ADF STAFF
An examination of households across Africa has found that more than half the continent’s 1.3 billion residents lack the conditions to prevent the spread of COVID-19 in their homes.
The analysis by researchers at the University of Bristol in the United Kingdom was published in July. Researchers built their report from household surveys conducted over the past decade representing nearly 3.5 million Africans.
The study looked at what portion of residents lived in homes that had on-site water for hand-washing, good ventilation and low residential density — all conditions that would help them avoid COVID-19 infection through nonpharmacological intervention (NPI) methods.
Since the beginning of the COVID-19 pandemic in early 2020, public health experts at the World Health Organization and the Africa Centres for Disease Control and Prevention (Africa CDC) have promoted NPI techniques such as masks, hand-washing and social distancing as simple and effective ways to interrupt the spread of COVID-19.
People quickly adopted those methods early in the pandemic, but fatigue has caused some to stop practicing them. The Africa CDC and pan-African telecom company MTN recently launched a public relations campaign focused on renewing the public’s dedication to masking and other NPI methods to stem the spread of COVID-19’s highly infectious delta variant.
“If we offer the virus the chance to spread, it will spread. Let there be no doubt,” Africa CDC Director Dr. John Nkengasong said during a recent press briefing.
The virus that causes COVID-19 travels on microscopic droplets expelled when people cough, sneeze or breathe heavily. Although masks catch the vast majority of those particles, small, poorly ventilated spaces allow the virus to spread. People can also transfer the virus if they fail to keep their hands clean.
For up to 900 million Africans, avoiding COVID-19 is extremely difficult, especially when lockdowns force them to shelter at home, according to researchers.
“Hundreds of millions of people across Africa simply lack means for implementing NPIs to prevent SARS-CoV-2 transmission,” the report’s authors wrote.
The outbreak of the pandemic led to a surge in making cloth face masks, installing communal hand-washing stations, and shifting in-person activities such as school and church to online platforms.

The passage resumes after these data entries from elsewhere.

-- ==== Sys2Proof/Tests/Witness4.lean ====
section
/-! SUPPORT. Witnesses: for each statement of Certificates/Slice0/Obligations.lean, small states and operands
that meet the hypotheses of its clauses, each clause on its own, at the edge of a range where there is one. -/

set_option Elab.async false

namespace Sys2Proof.Tests

open Sys2Proof Sys2Proof.Machine

theorem test_witness_RingFlitsAndReductionsArrive_1 :
    (let s : State := flitAt flit ready
    let r : Region := 0
    let f : Flit := { flit with dst := 2 }
    decide (((s.reg r).slotAt (flitLane f) f.dst).flit ≠ some f)) = true ∧
    (let s : State := flitAt flit ready
    let r : Region := 0
    let f : Flit := flit
    let err : RingErr := .hdr
    decide (((s.reg r).slotAt (flitLane f) f.dst).flit = some f ∧ f.type_ ≠ 6 ∧ err = .hdr)) = true ∧
    (let s : State := flitAt { flit with dstPort := 2, dst := 4 } ready
    let r : Region := 0
    let f : Flit := { flit with dstPort := 2, dst := 4 }
    let err : RingErr := .ue
    decide (((s.reg r).slotAt (flitLane f) f.dst).flit = some f ∧ f.type_ ≠ 6 ∧ err ≠ .hdr ∧ (f.dstPort = 1 ∨ f.dstPort = 2))) = true ∧
    (let s : State := flitAt { flit with srcPort := 1 } ready
    let r : Region := 0
    let f : Flit := { flit with srcPort := 1 }
    let err : RingErr := .none
    let s1 := (s.modRingSlot r (flitLane f) f.dst fun x => { x with flit := none }).ringError r f.dst f.ring f.cw err
    decide (((s.reg r).slotAt (flitLane f) f.dst).flit = some f ∧ f.type_ ≠ 6 ∧ err ≠ .hdr ∧ f.dstPort = 0 ∧ (f.srcPort ≠ 0 ∨ s1.answers 0 (r.val * 268435456) = false))) = true ∧
    (let s : State := flitAt { flit with type_ := 0, last := true } ready
    let r : Region := 0
    let f : Flit := { flit with type_ := 0, last := true }
    let err : RingErr := .none
    let s1 := (s.modRingSlot r (flitLane f) f.dst fun x => { x with flit := none }).ringError r f.dst f.ring f.cw err
    let s2 := s1.giveBack r f.dst f
    let a := r.val * 268435456 + f.addr.toNat % 268435456 + (f.addr.toNat / 4294967296 % 2) * 4294967296
    decide (((s.reg r).slotAt (flitLane f) f.dst).flit = some f ∧ f.type_ ≠ 6 ∧ err ≠ .hdr ∧ f.dstPort = 0 ∧ f.srcPort = 0 ∧ s1.answers 0 (r.val * 268435456) = true ∧ f.type_ = 0 ∧ s2.mems.sramBad a f.bytes = false)) = true ∧
    (let s : State := flitAt flit ready
    let r : Region := 0
    let f : Flit := flit
    let err : RingErr := .ce
    let s1 := (s.modRingSlot r (flitLane f) f.dst fun x => { x with flit := none }).ringError r f.dst f.ring f.cw err
    decide (((s.reg r).slotAt (flitLane f) f.dst).flit = some f ∧ f.type_ ≠ 6 ∧ err ≠ .hdr ∧ f.dstPort = 0 ∧ f.srcPort = 0 ∧ s1.answers 0 (r.val * 268435456) = true ∧ f.type_ = 2 ∧ f.last = false)) = true ∧
    (let s : State := flitAt { flit with last := true } ready
    let r : Region := 0
    let f : Flit := { flit with last := true }
    let err : RingErr := .none
    let s1 := (s.modRingSlot r (flitLane f) f.dst fun x => { x with flit := none }).ringError r f.dst f.ring f.cw err
    decide (((s.reg r).slotAt (flitLane f) f.dst).flit = some f ∧ f.type_ ≠ 6 ∧ err ≠ .hdr ∧ f.dstPort = 0 ∧ f.srcPort = 0 ∧ s1.answers 0 (r.val * 268435456) = true ∧ f.type_ = 2 ∧ f.last = true)) = true ∧
    (let a : Nat := 15
    let b : Nat := 7
    decide (a < 16 ∧ b < 16 ∧ goesCw a b = true)) = true ∧
    (let a : Nat := 15
    let b : Nat := 8
    decide (a < 16 ∧ b < 16 ∧ goesCw a b = false)) = true ∧
    (let x : RegionSt := {}
    let lane : Nat := 7
    let st : Nat := 15
    decide (Tab.wf x.slots {} = true ∧ lane < 8 ∧ st < 16)) = true := by
  refine ⟨?_, ?_, ?_, ?_, ?_, ?_, ?_, ?_, ?_, ?_⟩ <;> decide +kernel

theorem test_witness_RingFlitsAndReductionsArrive_2 :
    (let x : RegionSt := { passed := [(queueNo 15 7 3, 4)] }
    let st : Nat := 15
    let lane : Nat := 7
    let hs : List Head := [{ vc := 1, flit := flit }, { vc := 3, flit := flit }]
    let h : Head := { vc := 3, flit := flit }
    decide (x.choose st lane hs = some h)) = true ∧
    (let s : State := ready
    let r : Nat := 15
    let st : Nat := 15
    let lane : Nat := 7
    decide (Tab.wf s.region {} = true ∧ (∀ h ∈ s.heads r st lane, (s.reg r).holdsCredit h.flit = false))) = true ∧
    (let s : State := inJob
    decide (s.jobOpen = true ∧ s.job.fault ≠ .done)) = true ∧
    (let s : State := ready.modRingSlot 0 1 15 fun x => { x with credit := some (15, 1, 0) }
    let r : Region := 0
    let k : CreditKey := { sender := 15, receiver := 0, ring := 0, cw := true, vc := 1 }
    let lane := backLane (2 * k.ring.val + if k.cw then 0 else 1)
    decide (Tab.wf s.region {} = true ∧ Tab.wf (s.reg r).credits 0 = true ∧ Tab.wf (s.reg r).slots {} = true ∧ ((s.reg r).slotAt lane k.sender).credit = some (k.sender.val, k.vc.val, k.receiver.val))) = true ∧
    (let s : State := ready.modRingSlot 0 1 15 fun x => { x with credit := some (15, 1, 0) }
    let r : Region := 0
    let k : CreditKey := { sender := 15, receiver := 0, ring := 0, cw := true, vc := 2 }
    let lane := backLane (2 * k.ring.val + if k.cw then 0 else 1)
    decide (Tab.wf s.region {} = true ∧ Tab.wf (s.reg r).credits 0 = true ∧ Tab.wf (s.reg r).slots {} = true ∧ ((s.reg r).slotAt lane k.sender).credit ≠ some (k.sender.val, k.vc.val, k.receiver.val))) = true ∧
    (let s : State := ready
    let r : Region := 0
    let st : Fin 16 := 15
    let ring : Fin 4 := 3
    let cw : Bool := false
    let lane := laneNo ring cw
    let b := 8 * st.val + lane
    decide ((s.reg r).waits.get 0 b < 16)) = true ∧
    (let s : State := ready.modRingSlot 0 7 15 fun x => { x with rsv := some 0 }
    let r : Region := 0
    let st : Fin 16 := 15
    let ring : Fin 4 := 3
    let cw : Bool := false
    let lane := laneNo ring cw
    decide (((s.reg r).slotAt lane st).rsv ≠ none)) = true ∧
    (let s : State := ready.modReg 0 fun x => { x with rsv := 2 ^ 127 }
    let r : Region := 0
    let st : Fin 16 := 15
    let ring : Fin 4 := 3
    let cw : Bool := false
    let lane := laneNo ring cw
    let b := 8 * st.val + lane
    decide (bit (s.reg r).rsv b = true)) = true ∧
    (let s : State := ready.modReg 0 fun x => { x with waits := [(127, 16)] }
    let r : Region := 0
    let st : Fin 16 := 15
    let ring : Fin 4 := 3
    let cw : Bool := false
    let lane := laneNo ring cw
    let b := 8 * st.val + lane
    decide (16 ≤ (s.reg r).waits.get 0 b ∧ ((s.reg r).slotAt lane st).rsv = none ∧ bit (s.reg r).rsv b = false ∧ Tab.wf s.region {} = true ∧ Tab.wf (s.reg r).slots {} = true)) = true ∧
    (let s : State := ready.modRingSlot 0 5 2 fun x => { x with ctrl := some (message 0) }
    let r : Region := 0
    let m : CtrlMsg := message 0
    let lane : Nat := 5
    let st : Nat := 2
    decide ((s.reg r).ctrlLane m = some (lane, st))) = true := by
  refine ⟨?_, ?_, ?_, ?_, ?_, ?_, ?_, ?_, ?_, ?_⟩ <;> decide +kernel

However, those efforts did little to change the home conditions of millions living in large, multigenerational households that lack indoor plumbing and refrigeration. According to the report:
- More than 718 million Africans — 54% of the population — live in households with six or more people, and about 40% of those slept in the same room with three or more people. Both of those conditions make it difficult to meet the social-distancing aspect of NPI, researchers said.
- More than 70% of households lacked at-home access to water — ranging from a low of 0.6% in Mauritius to a high of 93% in the Central Africa Republic. Researchers considered the lack of on-site water to be an obstacle to hand-washing and other sanitary methods to avoid the spread of COVID-19.
- Nearly 80% of households in the survey lacked a refrigerator, 45% shared toilet facilities with other households, and 60% lacked their own cooking facilities — all indicators that the households were unable to quarantine effectively to avoid spreading the virus. Countries across the Sahel region and the Central African Republic tended to rank highest in these indicators.
Given those conditions, “physical distancing policies — such as lockdowns — that depend on persons remaining in their homes for extended periods of time, are unlikely to be feasible or effective,” the authors wrote.
Researchers estimated that about 246 million Africans live in multigenerational households with at least one person 60 or older. People 60 and older are at a higher risk of dying from COVID-19. A lack of NPI options makes it more likely that children and other family members will pass the virus to those older family members.
The report’s authors noted that practicing NPI methods at home is only part of the challenge for people trying to prevent the spread of COVID-19. Plenty of other challenges exist outside the home that researchers couldn’t quantify, such as visiting crowded markets to work and shop, and transporting children and adults for school and work.
The findings, the authors wrote, raise the urgency of “addressing the underlying conditions of poverty that place populations at increased risk for morbidity and mortality from respiratory virus outbreaks and pandemics.”